Table 6 Sequence identities between intact contigs in Geraniaceae and Arabidopsis thaliana sigma factors

Discussion

Strategies for de novoassembly of transcriptomes

The use of NGS platforms is widespread and is applied in many research fields as volumes of data can be generated rapidly at a low cost relative to traditional Sanger sequencing [21]. RNA-seq, one popular NGS application, provides an efficient and cost-effective way of obtaining transcriptome data. There are a number of platforms available for generating NGS data [37, 38]. Currently among the most popular are the Roche/454 FLX (http://www.roche.com) and the Illumina Hiseq 2000 (formerly Solexa; http://www.illumina.com) platforms. The Roche/454 FLX system is advantageous when longer reads are important (average read length 700 bp), whereas the Illumina system provides deeper sequencing coverage at a reduced cost per base, albeit with shorter read length (average length 100 bp).

For each platform various assemblers have emerged but during the past several years Roche 454 sequencing and the platform-specific assembler Newbler has been the most common approach for de novo assembly of transcriptome data [3943]. This may be attributed to the idea that longer reads are more likely to overcome the specific challenges of de novo transcriptome assembly.
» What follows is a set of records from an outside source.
-- ==== Sys2Proof/Machine/Sched.lean ====
section
/-! DEFINITION. The scheduler and the contexts: selection, loading, context switch, retirement, parking, domain phases (spec/01_cores_tasks_domains.md R18, R22-R33; spec/11_jigs_queues_timetables.md R316-R320; spec/14 R398). -/

namespace Sys2Proof.Machine

open Sys2Proof

/-! Candidates (11 R316, R317; 05 R126; 12 R343). -/

/-- The tasks that a core holds: in its contexts, and parked. -/
def heldTasks (s : State) (l : Launch) (core : Nat) : List Task :=
  let k := s.core core
  let ctx (c : Context) : List Task := if c.state = .free then [] else [c.task]
  ctx k.ctx0 ++ ctx k.ctx1 ++ ((l.parked.filter fun x => x.core == core && !x.back).map (·.image.task))

/-- Do two unit ranges overlap (05 R125, R126)? -/
def rangesMeet (a b : JigRec) : Bool := a.ucount ≠ 0 && b.ucount ≠ 0 && meet a.ufirst a.ucount b.ufirst b.ucount

/-- Can the core hold a jig's unit range (05 R126)? -/
def rangeFree (s : State) (l : Launch) (core : Nat) (j : Jig) : Bool :=
  (heldTasks s l core).all fun t => match tget? l.jigs t.jig with | some k => !rangesMeet j.jrec k.jrec | none => true

/-- Is the jig an evaluator's, and does the core's running task wait in a CLD on a cell of its lineage (12 R343)? -/
def waitsOnLineage (s : State) (p core : Nat) (j : Jig) : Bool :=
  match j.source, s.task? (.access core) with
  | .node _, _ | .pool, _ | .cell _, none => false
  | .cell _, some t => t.a.loads.any fun x => x.waiting && x.elems.any fun e =>
      match loadAddr s p e.tgt with | some b => j.lineage.contains (cellOf b) | none => false

/-- Is a jig one that the core can take a task of (R316)? -/
def eligible (s : State) (p core : Nat) (l : Launch) (j : Jig) : Bool :=
  (members s p l j.jrec.level j.jrec.dsel).contains core && rangeFree s l core j && decide (j.next < j.count) && !waitsOnLineage s p core j

/-- A candidate: its queue, its entry, its jig. -/
structure Candidate where
  q : Nat
  entry : DEntry
  jig : Jig
deriving DecidableEq, Repr

/-- The candidates for a core, by queue. -/
def candidates (s : State) (p core : Nat) (l : Launch) : List Candidate :=
  (List.range 16).filterMap fun q =>
    if (l.tt.queues.getD q .none).mode ≠ 1 then none
    else (s.queue (clusterOfCore core) q).disp.findSome? fun e =>
      match e.jig.bind (tget? l.jigs ·) with
      | some j => if eligible s p core l j then some { q := q, entry := e, jig := j } else none
      | none => none

/-- How long ago a tick was. -/
def State.since (s : State) (t : Nat) : Nat := (s.modl.frame + 2 ^ 48 - t % 2 ^ 48) % 2 ^ 48

/-- Is candidate `a` to be taken before `b` (R317)? -/
def before (s : State) (lastq : Nat) (a b : Candidate) : Bool :=
  let ta := s.since a.entry.rtick
  let tb := s.since b.entry.rtick
  let ra := (a.q + 15 - lastq) % 16
  let rb := (b.q + 15 - lastq) % 16
  if a.entry.age = 16 then
    b.entry.age ≠ 16 || decide (a.entry.agedAt < b.entry.agedAt) ||
      (a.entry.agedAt == b.entry.agedAt && (decide (tb < ta) || (ta == tb && decide (a.q < b.q))))
  else
    b.entry.age ≠ 16 &&
      (decide (b.entry.prio < a.entry.prio) ||
        (a.entry.prio == b.entry.prio && (decide (tb < ta) || (ta == tb && decide (ra < rb)))))

/-- The best candidate. -/
def best (s : State) (lastq : Nat) : List Candidate → Option Candidate
  | [] => none
  | c :: r => match best s lastq r with | some d => if before s lastq c d then some c else some d | none => some c

/-- Has a parked task been woken: has every waiting CLD its answer (01 R28)? That one with several waiting CLDs waits for all of them is the model's choice (log entry 91). -/
def Parked.woken (x : Parked) : Bool := !x.back && x.image.task.a.loads.all fun y => !y.waiting || y.answer.isSome

/-- The priority of a task's jig. -/
def Launch.prioOf (l : Launch) (t : Task) : Nat := match tget? l.jigs t.jig with | some j => j.jrec.prio | none => 0

/-- The woken parked task of a core that is resumed first: of the highest priority, the one parked earliest, which is the model's choice (log entry 92); an evaluator's only when the core's running task does not wait on its lineage (12 R343). -/
def wokenTask (s : State) (p : Nat) (l : Launch) (core : Nat) : Option Parked :=
  let may (t : Task) : Bool := match tget? l.jigs t.jig with | some j => !waitsOnLineage s p core j | none => true
  (l.parked.filter fun x => x.core == core && x.woken && may x.image.task).foldl (fun m x =>
    match m with | some y => if l.prioOf y.image.task < l.prioOf x.image.task then some x else some y | none => some x) none

/-! Selection (R316). -/

/-- The identifier of a task (01 R18). -/
def taskIdent (p lseq g seq : Nat) : W64 := BitVec.ofNat 64 (p * 2 ^ 59 + (lseq % 2 ^ 19) * 2 ^ 40 + g * 2 ^ 32 + seq % 2 ^ 32)

/-- A task of iteration `n` of a jig, in its first state (01 R24). -/
def newTask (l : Launch) (ident : W64) (id : Nat) (j : Jig) (n : Nat) : Task :=
  let idx := indices j.jrec n
  let regs : Table W64 := ((List.range 6).zip idx).foldl (fun t x => if x.2 = 0 then t else tput t x.1 (BitVec.ofNat 64 x.2)) []
  let regs := if j.jrec.spinit = 0#64 then regs else tput regs keySp j.jrec.spinit
  { Task.empty with
    ident := ident, jig := id, iter := [n], regs := regs, entry := regs, a := .start j.jrec.aentry, x := .start j.jrec.xentry,
    window := l.windows.getD j.jrec.window [], sels := j.sels, lineage := j.lineage, jarg := j.jrec.arg, carg := j.argp }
Illumina sequencing has been used mainly when a related organism’s genome was available for reference-based assembly [44, 45], although due to recently increased read length it is becoming more common for use in de novo assembly as well [46, 47]. Several recent studies compared the performance of different sequencing platforms and assembly methods [4850] but none of these comparisons evaluated the level of completeness or contiguity of their assemblies, nor was the performance of the assemblers evaluated without known genome information, which is the situation for any project on non-model organisms.
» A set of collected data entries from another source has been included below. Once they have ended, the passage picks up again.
-- ==== Sys2Proof/Decode.lean ====
section
/-! DEFINITION. Decoding and encoding of instruction words (spec/02_instruction_words.md R41-R62). A word is cut into its guard, its major opcode and the fields of the major's format (R52); the fields become an instruction or a refusal by name; the encoder is written from the same tables. -/

namespace Sys2Proof

/-- Why bytes are no instruction (02 R61): who asks is told by name. -/
inductive DecodeError where
  /-- Fewer bytes than the word and its literal. -/
  | truncated
  /-- The word is 0x0000_0000 or 0xFFFF_FFFF (R61 case 1). -/
  | zeroOrOnes
  /-- GP from 12 to 14, or GP = 15 with GS = 1 (case 2). -/
  | guard
  /-- The major opcode is unassigned (case 3). -/
  | major
  /-- The minor or cond value is reserved (case 4). -/
  | minor
  /-- A reserved or unused field is not 0 (case 5). -/
  | reserved
  /-- Two scalar fields hold 63 (R47). -/
  | litTwice
  /-- lit in a destination, or in a field that is read and written (R47). -/
  | litPlace
  /-- A vector, mask, predicate, tile or latch field outside its range (R49). -/
  | register
deriving DecidableEq, Repr

/-- The fields of a word by format, in the order of the layouts of 02 R52; `z` is the reserved field. -/
inductive Form where
  | ss (op : BitVec 3) (d : BitVec 6) (a : BitVec 6) (b : BitVec 6)
  | si (op : BitVec 3) (d : BitVec 6) (a : BitVec 6) (imm : BitVec 6)
  | sc (op : BitVec 4) (pd : BitVec 4) (a : BitVec 6) (b : BitVec 6) (z : BitVec 1)
  | pl (op : BitVec 3) (pd : BitVec 4) (pa : BitVec 4) (pb : BitVec 4) (z : BitVec 6)
  | j (op : BitVec 2) (off : BitVec 19)
  | l (a : BitVec 6) (off : BitVec 15)
  | zf (op : BitVec 5) (z : BitVec 16)
  | atm (op : BitVec 3) (ord : BitVec 2) (scope : BitVec 2) (wide : BitVec 1) (z : BitVec 1) (d : BitVec 6) (a : BitVec 6)
  | fn (op : BitVec 3) (ord : BitVec 2) (scope : BitVec 2) (z : BitVec 8) (a : BitVec 6)
  | vm (op : BitVec 3) (vd : BitVec 5) (a : BitVec 6) (b : BitVec 6) (z : BitVec 1)
  | v (op : BitVec 3) (lc : BitVec 3) (vd : BitVec 5) (va : BitVec 5) (vb : BitVec 5)
  | vx (op : BitVec 2) (lc : BitVec 3) (vd : BitVec 5) (va : BitVec 5) (s : BitVec 6)
  | e (op : BitVec 5) (a : BitVec 6) (b : BitVec 6) (z : BitVec 4)
  | rp (cnt : BitVec 6) (step : BitVec 3) (z : BitVec 12)
deriving DecidableEq, Repr

/-- The formats of 02 R52. -/
inductive Format where
  | ss | si | sc | pl | j | l | zf | atm | fn | vm | v | vx | e | rp
deriving DecidableEq, Repr

/-- The format of each assigned major opcode (02 R58). -/
def formatOf : Nat → Option Format
  | 0 => some .ss
  | 1 => some .ss
  | 2 => some .si
  | 3 => some .ss
  | 4 => some .ss
  | 5 => some .sc
  | 6 => some .pl
  | 7 => some .j
  | 8 => some .ss
  | 9 => some .l
  | 10 => some .ss
  | 11 => some .pl
  | 12 => some .zf
  | 13 => some .l
  | 16 => some .ss
  | 17 => some .vm
  | 18 => some .vm
  | 19 => some .atm
  | 20 => some .fn
  | 21 => some .ss
  | 24 => some .e
  | 25 => some .ss
  | 28 => some .ss
  | 29 => some .ss
  | 32 => some .v
  | 33 => some .v
  | 34 => some .v
  | 35 => some .v
  | 36 => some .v
  | 37 => some .v
  | 38 => some .v
  | 39 => some .v
  | 40 => some .v
  | 41 => some .v
  | 42 => some .v
  | 43 => some .v
  | 44 => some .vx
  | 45 => some .vx
  | 46 => some .v
  | 47 => some .v
  | 48 => some .e
  | 49 => some .e
  | 50 => some .e
  | 51 => some .e
  | 52 => some .e
  | 53 => some .e
  | 54 => some .e
  | 56 => some .e
  | 57 => some .v
  | 60 => some .ss
  | 63 => some .rp
  | _ => none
Our comparisons of sequencing platforms and assemblers for the Geraniaceae clearly indicated that the Illumina platform with Trinity assembly delivered the best performance in assembling a complete transcriptome in the absence of a reference genome. The Illumina assemblers (Trinity, SOAPdenovo, SOAPtrans) generated more contigs containing a greater total number of bases than the Roche/454 FLX assemblers (Newbler, MIRA). hile the MIRA assembly generated many more long contigs (>6 kb) than SOAPdenovo, the Trinity assembly out-performed all others in delivering long contigs, suggesting that the Trinity assembly contained more useful information than any of the other assemblies analyzed. While the Roche/454 FLX assemblies and the Illumina SOAPdenovo assembly produced similar results with regard to completeness and contiguity, the Illumina Trinity and SOAPtrans assemblies obtained much higher values for both parameters indicating that these assemblies comprise many more nearly complete transcripts (Figures 2 and 3).
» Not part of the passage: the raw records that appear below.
-- ==== Sys2Proof/Machine/HostAccess.lean ====
section
/-! DEFINITION. Accesses of the host and of peers through the BARs, AtomicOps, ATS invalidations (spec/13_links_and_kerf.md R353-R356, R374; spec/14 R389, R405; spec/15 R409, R412, R415). -/

namespace Sys2Proof.Machine

open Sys2Proof

/-! BAR2 of a virtual function (15 R415). -/

/-- The byte of the flat space that an offset maps; none outside the partition. -/
def bar2Byte (s : State) (p off : Nat) : Option Nat :=
  let r := (s.part p).regs
  let inside (base : Nat) (a : Allot) (o : Nat) : Option Nat := if o < a.size then some (base + a.base + o) else none
  if off < 0x200000000 then
    let st := off / 0x80000000
    inside (dieBase st) (r.pdie.getD st .none) (off % 0x80000000)
  else if off < 0xA00000000 then
    let o := off - 0x200000000
    let st := o / 0x200000000
    inside (bankBase st (o % 0x200000000 / 0x100000000)) (r.pwb.getD st .none) (o % 0x100000000)
  else if 0xC00000000 ≤ off && off < 0xCC0000000 then
    let g := (off - 0xC00000000) / 0x1000000
    if s.hasCluster p g then some (clusBase g + off % 0x1000000) else none
  else if 0xE00000000 ≤ off && off < 0xE90000000 then
    let c := (off - 0xE00000000) / 0x80000
    if s.hasCore p c then some (unitBase c + off % 0x80000) else none
  else if 0x10000000000 ≤ off then inside lpBase r.plp (off - 0x10000000000)
  else none

/-- The flat address of `n` bytes that a BAR2 maps in one memory. -/
def bar2Range (s : State) (p off n : Nat) : Option Nat :=
  match bar2Byte s p off, bar2Byte s p (off + (n - 1)) with
  | some a, some b => if b = a + (n - 1) then some a else none
  | _, _ => none

/-- Does a function's memory space answer (13 R355; 15 R409)? In FWFAIL only the module block does. -/
def answers (s : State) (fn bar off : Nat) : Bool := !(s.fn fn).d3 && (s.modl.mstate ≠ 1 || (fn == physFn && bar == 0 && decide (off < 0x10000)))

/-- Answer a request of the host with Unsupported Request, or with Completer Abort: the function records it for Advanced Error Reporting, a non-posted one as an advisory error too (13 R352, R353; log entry 98). -/
def unsupported (fn : Nat) (posted : Bool) (s : State) : State :=
  (s.modFn fn fun f => { f with aer := { f.aer with unsupported := true, advisory := f.aer.advisory || !posted } }).send (.unsupported fn)
def aborted (fn : Nat) (posted : Bool) (s : State) : State :=
  (s.modFn fn fun f => { f with aer := { f.aer with abort := true, advisory := f.aer.advisory || !posted } }).send (.abort fn)

/-- How an access to memory stands before it is performed. -/
inductive HostStand where
  | unsupported
  | abort
  /-- Moved to another device (14 R405). -/
  | moved
  /-- It waits for its page (14 R405). -/
  | waits
  | ready (p a : Nat)
deriving DecidableEq, Repr

/-- Where an access of `n` bytes stands; a read meets units in error and expired pages (14 R389; 13 R374). -/
def hostStand (s : State) (fn off n : Nat) (reads : Bool) : HostStand :=
  match s.boundTo fn with
  | none => .unsupported
  | some p =>
    match bar2Range s p off n with
    | none => .unsupported
    | some a =>
      if !s.ownedRange a n then (if (s.part p).mig.state = .serving then .moved else .waits)
      else if (busyUnit s a n).isSome then .unsupported
      else if reads && (s.eccHit a n || s.expired a || s.expired (a + (n - 1))) then .abort
      else .ready p a

/-- Write in aligned pieces of up to 8 bytes (13 R353). -/
def writePieces : Nat → Nat → List Byte → State → State
  | 0, _, _, s => s
  | k + 1, a, bs, s =>
    match bs with
    | [] => s
    | _ => let n := 8 - a % 8; writePieces k (a + n) (bs.drop n) (s.write a (bs.take n))

/-- An access through BAR2. -/
def memoryAccess (fn : Nat) (write : Bool) (off n : Nat) (data : List Byte) (s : State) : State :=
  let n := if write then data.length else n
  if n = 0 then (if write then s else s.send (.completion fn []))
  else match hostStand s fn off n (!write) with
    | .unsupported => unsupported fn write s
    | .abort => aborted fn write s
    | .moved => (aborted fn write s).partCtr ((s.boundTo fn).getD 0) .moved 1
    | .waits => s
    | .ready _ a => if write then writePieces n a data s else s.send (.completion fn (s.bytes a n))

/-- Write bytes of BAR0: whole registers, of 64 bits or of 32 for the format table, have their effect. -/
def regWrites (fn : Nat) : Nat → Nat → List Byte → State → State
  | 0, _, _, s => s
  | k + 1, off, bs, s =>
    let ft := fn == physFn && decide (0x100000 ≤ off) && decide (off < 0x280000) && decide (off % 0x10000 < 0x40)
    if bs.isEmpty then s
    else if ft && off % 4 == 0 && decide (4 ≤ bs.length) then
      regWrites fn k (off + 4) (bs.drop 4) (ftWrite ((off - 0x100000) / 0x10000) (off % 0x10000 / 4) (BitVec.ofNat 32 (leValue (bs.take 4))) s)
    else if !ft && off % 8 == 0 && decide (8 ≤ bs.length) then
      regWrites fn k (off + 8) (bs.drop 8) (regWrite fn off (BitVec.ofNat 64 (leValue (bs.take 8))) s)
    else regWrites fn k (off + 1) (bs.drop 1) s

/-- Size of a BAR: 64 MiB and 4 KiB for BAR0, 2 TiB for BAR2 (15 R412, R415). -/
def barSize (fn bar : Nat) : Nat :=
  if bar = 0 then (if fn = physFn then 2 ^ 26 else 2 ^ 12) else if bar = 2 && fn < 128 then 2 ^ 41 else 0

/-- HOST_ACCESS (13 R353): a read of `n` bytes, or a write, through a BAR of a function. -/
def hostAccess (fn bar : Nat) (write : Bool) (off n : Nat) (data : List Byte) (s : State) : State :=
  let len := if write then data.length else n
  if !answers s fn bar off || off + len > barSize fn bar then unsupported fn write s
  else if bar = 2 then memoryAccess fn write off n data s
  else if write then regWrites fn len off data s
  else s.send (.completion fn (regBytes s fn off n))
/-- HOST_ACCESS (13 R353) -/
def execHostAccess (fn bar : Nat) (write : Bool) (off n : Nat) (data : List Byte) (s : State) : Answer := .next (hostAccess fn bar write off n data s)

/-- The atomic of an AtomicOp: FetchAdd, Swap, CAS (13 R352). -/
def hostAtomic (kind : Nat) : Option AtomicOp :=
  match kind with
  | 0 => some .add
  | 1 => some .swp
  | 2 => some .cas
  | _ => none

/-- ATOMICOP (13 R353): performed as the relaxed atomic of its kind and width; one on a page that has moved is forwarded to its owner, whose result `owner` comes back (14 R405). For CAS, `opd` is compared and `swap` written. -/
def atomicOp (fn kind n off : Nat) (opd swap owner : W64) (s : State) : State :=
  match hostAtomic kind with
  | none => unsupported fn false s
  | some op =>
    if !answers s fn 2 off || (n ≠ 4 && n ≠ 8) || off % n ≠ 0 || off + n > barSize fn 2 then unsupported fn false s
    else match hostStand s fn off n true with
      | .unsupported => unsupported fn false s
      | .abort => aborted fn false s
      | .moved =>
        let m := (s.part ((s.boundTo fn).getD 0)).mig
        (s.sendPort m.port .forwardAtomic [kind, n, off, opd.toNat, swap.toNat] []).send (.completion fn (leBytes n owner.toNat))
      | .waits => s
      | .ready _ a =>
        let old := s.value a n
        let s := match atomicNew op (8 * n) old (opd.toNat % 2 ^ (8 * n)) swap.toNat with
          | some v => s.write a (leBytes n v)
          | none => s
        s.send (.completion fn (leBytes n old))
/-- ATOMICOP (13 R353) -/
def execAtomicop (fn kind n off : Nat) (opd swap owner : W64) (s : State) : Answer := .next (atomicOp fn kind n off opd swap owner s)

/-- ATS_INVALIDATION (13 R354): the translations of `n` pages of a function's host memory are dropped, and the invalidation is answered. -/
def atsInvalidation (fn page n : Nat) (s : State) : State :=
  let hit (p : Nat) (t : TlbEntry) : Bool := t.part == p && locTgt t.leaf == 6 && meet (locOff t.leaf / 4096) t.pages page n
  let s : State := match s.boundTo fn with
    | some p => s.filterTlb fun t => !hit p t
    | none => s
  s.send (.invalidated fn)
/-- ATS_INVALIDATION (13 R354) -/
def execAtsInvalidation (fn page n : Nat) (s : State) : Answer := .next (atsInvalidation fn page n s)

end Sys2Proof.Machine
end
Functional annotation of Geraniaceae transcriptomes

A total of 58,461 (49%) and 42,506 (37%) contigs were annotated from G. maderense and P. x hortorum, respectively. The low percentage of annotated contigs is most likely due to the large number of total contigs assembled. The number of aligned and annotated contigs is comparable to nine other recently published transcriptomes [22, 27, 5156]. The number of annotated contigs in assemblies from both Geraniaceae species was very similar for the three major categories cellular component, molecular function, and biological process (Figure 6). This is encouraging since different tissues were sampled for the two species; only one tissue, emergent leaves for Geranium and four tissues, emergent leaves, expanded leaves, roots and flowers for Pelargonium. Particularly noteworthy is the detection of genes associated with flower and embryo development and pollen-pistil interaction since flowers were not sampled for Geranium. Overall, this comparison indicates that there is no marked improvement in transcriptome breadth of coverage when sampling four tissues compared to only emergent leaves.

PPR proteins and sigma factors in Geraniaceae

PPRs are a large family of RNA binding proteins encoded by over 450 genes in sequenced angiosperms. Most are organelle targeted and involved in regulating organelle gene expression [57]. Of the two classes (P and PLS) within the PPR family, those from PLS class (E and DYW subclasses) have been reported to be involved in RNA editing [1416, 5864]. Previous studies have demonstrated correlated evolution of PLS genes and RNA editing sites in plants [17, 65]. Consistent with these results, a reduction in PLS genes (Table 5) in Geraniaceae was detected, where reduced editing frequency was previously demonstrated [1]. The reduced editing frequency and reduced PPR content in Geraniaceae is especially intriguing with respect to the increased mitochondrial substitution rate in this family. Although an inverse correlation between editing frequency and substitution rate has been noted previously in Geraniaceae and other taxa [1, 6668], the finding that PPR gene content is also reduced in Geraniaceae indicates that this family is ideally suited for future studies assessing the evolutionary dynamics of editing frequency, PPR content, and mitochondrial substitution rates.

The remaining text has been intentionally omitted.